TDM 20100: Project 6 — 2023

Motivation: awk is a programming language designed for text processing. It can be a quick and efficient way to quickly parse through and process textual data. While Python and R definitely have their place in the data science world, it can be extremely satisfying to perform an operation extremely quickly using something like awk.

Context: This is the second of three projects where we introduce awk. awk is a powerful tool that can be used to perform a variety of the tasks that we’ve previously used other UNIX utilities for. After this project, we will continue to utilize all of the utilities, and bash scripts, to perform tasks in a repeatable manner.

Scope: awk, UNIX utilities

Learning Objectives
  • Use awk to process and manipulate textual data.

  • Use piping and redirection within the terminal to pass around data between utilities.

Make sure to read about, and use the template found here, and the important information about projects submissions here.

Dataset(s)

The following questions will use the following dataset(s):

  • /anvil/projects/tdm/data/restaurant/orders.csv

  • /anvil/projects/tdm/data/whin/observations.csv

Questions

Question 1 (1 pt)

  1. How many columns and rows are in the following dataset: /anvil/projects/tdm/data/restaurant/orders.csv.

The following is example output

output
rows: 12345
columns: 12345

Question 2 (1 pt)

  1. Please list all possible values of "Location Type" in the file

/anvil/projects/tdm/data/restaurant/orders.csv

and how many times each value occurs.

Your output should give each location type, followed by the numbers of orders for that Location Type. Use awk to answer this question. Make sure to format the output as follows:

output
Location Type       Number of Orders
--------------      ----------------
AAA                 12345
bb                  99999

Question 3 (2 pts)

  1. What is the year range for the data in the dataset:

/anvil/projects/tdm/data/restaurant/orders.csv?

Question 4 (2 pts)

  1. What is the sum of the order amounts for each year in the data set

/anvil/projects/tdm/data/restaurant/orders.csv?

Pease make sure the output format is the following:

output
Year Summary of Orders in dollars
2019 $PUT THE TOTAL DOLLAR AMOUNT HERE
It is totally OK if you put the dollar amount in scientific notation (that will probably happen by default when you add up the dollar amounts, because there were a lot of restaurant orders!

ANOTHER NOTE: There is only 1 year (namely, 2019) in this data set.

Question 5 (2 pts)

  1. Please extract both the years and months for the file:

/anvil/projects/tdm/data/whin/observations.csv

and how many times each year-and-month pair occurs.

Your output should give each year-and-month value, followed by the numbers of times that this year-and-month appears.
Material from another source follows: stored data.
-- ==== Sys2Proof/WellFormed.lean ====
section
/-! DEFINITION. Which terms of `Instr` are the reading of a word. Three rows of the opcode table overlap others (RET's
words are JMP's, and TRAP's are those of the named routines and of TRAP-illegal); the checks below say which
constructor stands for a word that two rows match, so that a word has one meaning (R73). Every other term is
well formed: its field types already admit exactly the values of the encoding's fields. -/

namespace Sys2Proof

/-- The trap vectors of R7: GETC 0x20, OUT 0x21, PUTS 0x22, IN 0x23, PUTSP 0x24, HALT 0x25. -/
def recognisedVector (v : Byte) : Bool := decide (0x20#8 ≤ v) && decide (v ≤ 0x25#8)

/-- An instruction term that some word decodes to. -/
def Instr.wf : Instr → Bool
  | .add _ _ _ _ => true
  | .addi _ _ _ => true
  | .and _ _ _ _ => true
  | .andi _ _ _ => true
  | .not _ _ _ => true
  | .br _ _ _ _ => true
  | .jmp hi base _ => !(hi == 0#3 && base == 7)
  | .ret _ => true
  | .jsr _ => true
  | .jsrr _ _ _ => true
  | .ld _ _ => true
  | .ldi _ _ => true
  | .ldr _ _ _ => true
  | .lea _ _ => true
  | .st _ _ => true
  | .sti _ _ => true
  | .str _ _ _ => true
  | .trap x _ => !(x == 0#4)
  | .getc => true
  | .out => true
  | .puts => true
  | .inp => true
  | .putsp => true
  | .halt => true
  | .trapIllegal v => !recognisedVector v
  | .rti _ => true
  | .res _ => true

end Sys2Proof
end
Use awk to answer this question. You likely will need to use awk twice in a pipeline. Make sure to format the output as follows:

output
Month and Year      Number of Occurrences
--------------      ---------------------
2020-06             12345
2020-07             99999

Project 06 Assignment Checklist

  • Jupyter notebook with your code, comments and output for questions 1 to 5

    • firstname-lastname-project06.ipynb.

  • A .sh text file with all of your bash code and comments written inside of it

    • bash code and comments used to solve questions 1 through 5

  • Submit files through Gradescope

Please make sure to double check that your submission is complete, and contains all of your code and output before submitting. If you are on a spotty internet connection, it is recommended to download your submission after submitting it to make sure what you think you submitted, was what you actually submitted.

In addition, please review our submission guidelines before submitting your project.